The 1998 Tour de France was the 85th edition of Tour de France, one of cycling's Grand Tours. The Tour began in Dublin, Ireland with a prologue individual time trial on 11 July and Stage 11 occurred on 22 July with a mountainous stage to Plateau de Beille. The race finished on the Champs-Élysées in Paris on 2 August.

Prologue
11 July 1998 — Dublin,  (ITT)

The 1998 race commenced in the Irish capital of Dublin. Prior to the prologue, the Tour was already in uproar, as Festina masseur Willy Voet was found at the Belgian border carrying in his car performance-enhancing drugs. The team nonetheless started the race, placing three riders in the top ten.
The prologue was won by favorite Chris Boardman, 4 seconds in front of Abraham Olano. Previous year's winner Jan Ullrich came in sixth, just 5 seconds behind Boardman.

Stage 1
12 July 1998 — Dublin to Dublin, 

The windy and rainy first stage included the Cat. 3 climb of Wicklow Gap after 111 km. Tom Steels took his first ever stage win.

Stage 2
13 July 1998 — Enniscorthy to Cork, 

For stage 2, the Tour stayed in Ireland. Chris Boardman lost the jellow jersey after crashing some 50 km before the finish. He had to withdraw from the race. The race paid homage to Sean Kelly, passing his home village of Carrick-on-Suir. The stage was won in a mass sprint by Ján Svorada, with Erik Zabel taking yellow.

Stage 3
14 July 1998 — Roscoff to Lorient, 

For Bastille Day, the Tour returned to its homeland. The race was dominated by a 9-man breakaway, including three Frenchmen. The hopes of the French fans were spoiled by Team Telekom's Jens Heppner, taking the stage in a sprint finish over Xavier Jan. Heppner's win saved Telekom's day, as Erik Zabel lost the maillot jaune to Bo Hamburger.

Stage 4
15 July 1998 — Plouay – Cholet, 

The longest stage of the 1998 Tour led the riders over 252 km. Over the course there was a heavy "war for the bonuses" at the three intermediate sprints, with Stuart O'Grady coming out as the winner and taking the yellow jersey, the first Australian to do so for 16 years.

Stage 5
16 July 1998 — Cholet to Châteauroux, 

Before stage 5, Festina's team manager Bruno Roussel was suspended and taken in for police questioning. The team nevertheless started the stage. The peloton rode through Brittany in heavy rain which prevented attacks from being successful.

Stage 6
17 July 1998 — La Châtre to Brive-la-Gaillarde, 

Stage 6 was marked by many attacks, but none proved to be successful. In the end, Mario Cipollini took his second consecutive stage win.

Stage 7
18 July 1998 — Meyrignac-l'Église to Corrèze,  (Individual time trial)

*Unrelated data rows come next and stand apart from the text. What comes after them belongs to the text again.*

-- ==== Sys2Proof/Config.lean ====
section
/-!
DEFINITION. What the spec leaves open: factory values it names without stating numbers, random draws, choices among
several correct answers, and results whose rounding it does not state. Every one is an opaque constant: nothing can be
proved about its value, and every claim holds whatever it is.
-/

namespace Sys2Proof.Config

/-- The factory value of a numeric object at an address and selector (Default column 'Factory'). -/
opaque factory (addr sel : Nat) : Int
/-- The factory value of an OCTETS object. -/
opaque factoryOctets (addr sel : Nat) : List Byte
/-- The `n`-th fresh value of a source the spec does not fix (random draws, values called undefined). -/
opaque freeNat (n : Nat) : Nat
/-- Fresh bytes of a source the spec does not fix (DEVICE_NONCE of R458, derived keys). -/
opaque freeBytes (n : Nat) (len : Nat) : BitVec (8 * len)
/-- AES-128-CMAC of a message under a key (RFC 4493): the standard's function, whose definition lies outside the spec. -/
opaque aesCmac (key msg : List Byte) : BitVec 128
/-- A preference among routes that all satisfy R59 and R60: the spec says the router answers deterministically but
not which route it takes. -/
opaque routePref (plane input : Nat) (vector exclude : List Nat) (faults : List (Nat × Int)) (calGen : Nat) : Nat
/-- The last digit of 10 * log10 of a power ratio, whose rounding R66 does not state, and the whole of it where the ratio is not positive. -/
opaque logRatio (num den : Int) : Int
/-- A quotient of the spec whose rounding is not stated: `tag` names the formula. -/
opaque quotient (tag : Nat) (num den : Int) : Int
/-- A factory safe page code or span of a drive channel (R216). -/
opaque safePageCode (u : Nat) : Nat
opaque safePageSpan (u : Nat) : Nat
/-- The place in the order of addresses and selectors at which a configuration region begins (R525 gives the order, not the boundaries). -/
opaque regionStart (region : Nat) : Nat
/-- Which calibration region holds a value, which no rule states. -/
opaque storedRegion (addr sel : Nat) : Nat
/-- The 4 KiB page of HBM region C that holds a calibration value: the layout of the region is not stated. -/
opaque calibrationPage (addr sel : Nat) : Nat
/-- A measured analogue value that no rule computes: `tag` names the quantity, `k` its channel and `n` the occasion. -/
opaque analogue (tag k n : Nat) : Int
/-- Where Sorus keeps a segment of a capture buffer in HBM region P, or a telemetry ring in region G: the allocation is not stated. -/
opaque captureAt (buffer segment : Nat) : Nat
opaque ringAt (ring : Nat) : Nat
/-- The manufacturer field of the IDCODE, which R561 names without a number. -/
opaque manufacturer : Nat
/-- The latency correction in 0.1 ns of a port in the FEC mode that is not the default: only the present mode's value has an object, and it
is the factory's (R433, R449). -/
opaque latency (tx : Bool) (port : Nat) : Nat
/-- LENGTH and CRC of the n-th snapshot: the layout of its body is not stated (R329). -/
opaque snapshotLength (n : Nat) : Nat
opaque snapshotCrc (n scan length : Nat) : Nat
/-- The lowest or highest state-copy format of a factory firmware bank, or of the n-th image verified (R512). -/
opaque firmwareFormat (high : Bool) (n : Nat) : Nat

end Sys2Proof.Config
end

On the morning before stage 7, the first long time trial, turmoil hit the Tour. After its manager had confessed to doping practices in Team Festina, the team was pulled from the race. Initially, the team refused to accept and declared its intention to race, but later left the Tour in disgrace. Tour favorite and French hero Richard Virenque was seen on TV stating his innocence, shaken by tears.
On the road, Jan Ullrich lived up to his reputation as an excellent time trialist and took the stage, an impressive 70 seconds in front of Tyler Hamilton. He also took the yellow jersey.

Stage 8
19 July 1998 — Brive-la-Gaillarde to Montauban, 

Six climbs of lower categories were on this stage's profile, making it perfect for strong breakaway groups. The stage was won by breakaway king Jacky Durand, getting the best from a 6-rider sprint finish.

Stage 9
20 July 1998 — Montauban to Pau, 

Léon van Bon won his second Tour stage, beating Jens Voigt in a sprint finish, with the peloton rapidly approaching.

Stage 10
21 July 1998 — Pau to Luchon, 

The Tour entered the mountains on stage 10. On the program were the two H.C. climbs of Col d'Aubisque and Col du Tourmalet and the 1st category climbs of Col d'Aspin and Col de Peyresourde. Jan Ullrich reclaimed the yellow jersey, but lost 23 seconds to Marco Pantani, who went after eventual stage winner Rodolfo Massi on the last climb and came in second.

Stage 11
22 July 1998 — Luchon to Plateau de Beille, 

This stage was extremely mountainous, with the finish on the summit of Plateau de Beille. In sunny weather, Marco Pantani attacked late on the last climb, taking the stage and 1' 39" from Jan Ullrich. Team Cofidis put in an impressive performance, with four riders reaching the top ten of the stage.